Just to let my readers know I’m still around, I’ll summarize the high points of the trip my husband Bruno and I took in the first half of May to Arizona. The impetus for the trip was the graduation of my grandson Zeno Dellby—in computer science from Arizona State, Tempe.
The day after the graduation, pilot Beth took me for a flight-seeing ride north of Scottsdale. It’s always a treat to fly in a Cessna 172 with her.
- Three generations of Chapples and Dellbys, with editor Beth on the right.
- A very rarely blooming cactus greeted us at the Desert Botanical Garden.

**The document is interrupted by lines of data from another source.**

/-- A generator's fields agree with R302 and R303. -/
def Gen.ok (g : Gen) : Bool :=
  (if g.col then g.skew && g.width == 15 && decide (g.count1 ≤ 16) && g.step1 % 16 == 0 && g.step1 != 0
   else !g.skew || decide (g.first % 16 + g.width ≤ 15)) && decide (g.a0 < 6144)

/-- The next n accesses of a generator in row mode stay each within one line if they are skewed (R302). -/
def Gen.inLine (g : Gen) (n : Nat) : Bool :=
  g.col || !g.skew || (List.range n).all (fun k => decide (({ g with m := g.m + k } : Gen).first % 16 + g.width ≤ 15))

/-- Generator i of a core. -/
def State.gen (s : State) (d c i : Nat) : Gen := Map.get Gen.fresh (s.core d c).gens i

/-- A generator has made an access. -/
def State.stepGen (s : State) (d c i : Nat) : State :=
  s.modCore d c (fun x => { x with gens := Map.modify Gen.fresh x.gens i (fun g => { g with m := g.m + 1 }) })

/-! ### Scratchpad ports (R236–R243, R247) -/

/-- A granule with the poison marks of its codewords. -/
abbrev Granule := List Byte × List Bool

/-- The physical address of a line offset and bank of a core that runs program p. -/
def State.lineAddr (s : State) (d c p : Nat) (at_ : Nat × Nat) : Nat :=
  spdBase d c + (((s.prog d p).base + at_.1) % 384) * 1024 + at_.2 * 64

/-- The slot table gives a bank to a port in a cycle. -/
def State.given (s : State) (d c n bank port : Nat) : Bool :=
  s.portCode d (s.prog d (s.core d c).program).table (n % 256) bank == port

/-- Poison that a core reads from codewords `ks` of a granule makes its task end POISONED: through a restart tag, or as such (R243, R475). -/
def State.notePoison (s : State) (d c a : Nat) (ks : List Nat) : State :=
  let cs := ks.filter (fun k => s.poisonAt (a + 16 * k))
  if cs.isEmpty then s
  else if cs.all (fun k => (s.core d c).tagCodes.contains (a / 16 + k)) then s.modUnit d c (fun u => { u with tagged := true })
  else s.modUnit d c (fun u => { u with poisoned := true })

/-- Read a granule through a port in cycle n: zeros without a mark where the bank is not given (R239); errors that the check bits show are
counted (R243). -/
def State.portRead (s : State) (d c n port : Nat) (at_ : Nat × Nat) : Granule × State :=
  if s.given d c n at_.2 port then
    let a := s.lineAddr d c (s.core d c).program at_
    ((s.bytesAt a 64, (List.range 4).map (fun k => s.poisonAt (a + 16 * k))), (s.notePoison d c a (List.range 4)).countUpsets a 64)
  else ((List.replicate 64 0, [false, false, false, false]), s)

/-- Write a granule through a port in cycle n: discarded where the bank is not given (R239). -/
def State.portWrite (s : State) (d c n port : Nat) (at_ : Nat × Nat) (g : Granule) : State :=
  if s.given d c n at_.2 port then
    let a := s.lineAddr d c (s.core d c).program at_
    (List.range 4).foldl (fun (x : State) k =>
      x.writeCode (a + 16 * k) ((g.1.drop (16 * k)).take 16) (g.2.getD k false)) s
  else s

- Late afternoon view of the Grand Canyon from near the Watchtower
- View from the Sedona Airport
Leaving the Phoenix area we spent a couple of hours at their Desert Botanical Garden, a beautiful place on a not-too-hot day in May.
Three nights on the South Rim of the Grand Canyon took me back there for the first time in 29 years. The last time I was there, I hiked to the bottom, stayed at Phantom Ranch, and back up the next day. Never again! Bruno took some nice shots, but I was disappointed by the amount of haze we had in all our views of the canyon, dulling the colors of the billion-year-old and more geological formations. It’s largely caused, as the rangers and others explain, by industrial pollution from as far away as China. The night we heard a ranger lecture about the geology was when the full moon was at its perigee, or closest point to the earth. No picture, but what a gorgeous sight!
Onward to meet friends at the Museum of Northern Arizona, in the outskirts of Flagstaff—an excellent small museum about the geology, archeology, and art of the area. Then on to get a glimpse of Oak Creek Canyon and Sedona, where we took a Pink Jeep Tour to the Honanki ruins (12th-13th century cliff dwellings) and enjoyed staying in an outstanding B&B (the Creekside Inn), not to mention doing some great eating there and elsewhere on the trip!
All-in-all a fine respite from working on books about Yellowstone. More about those later.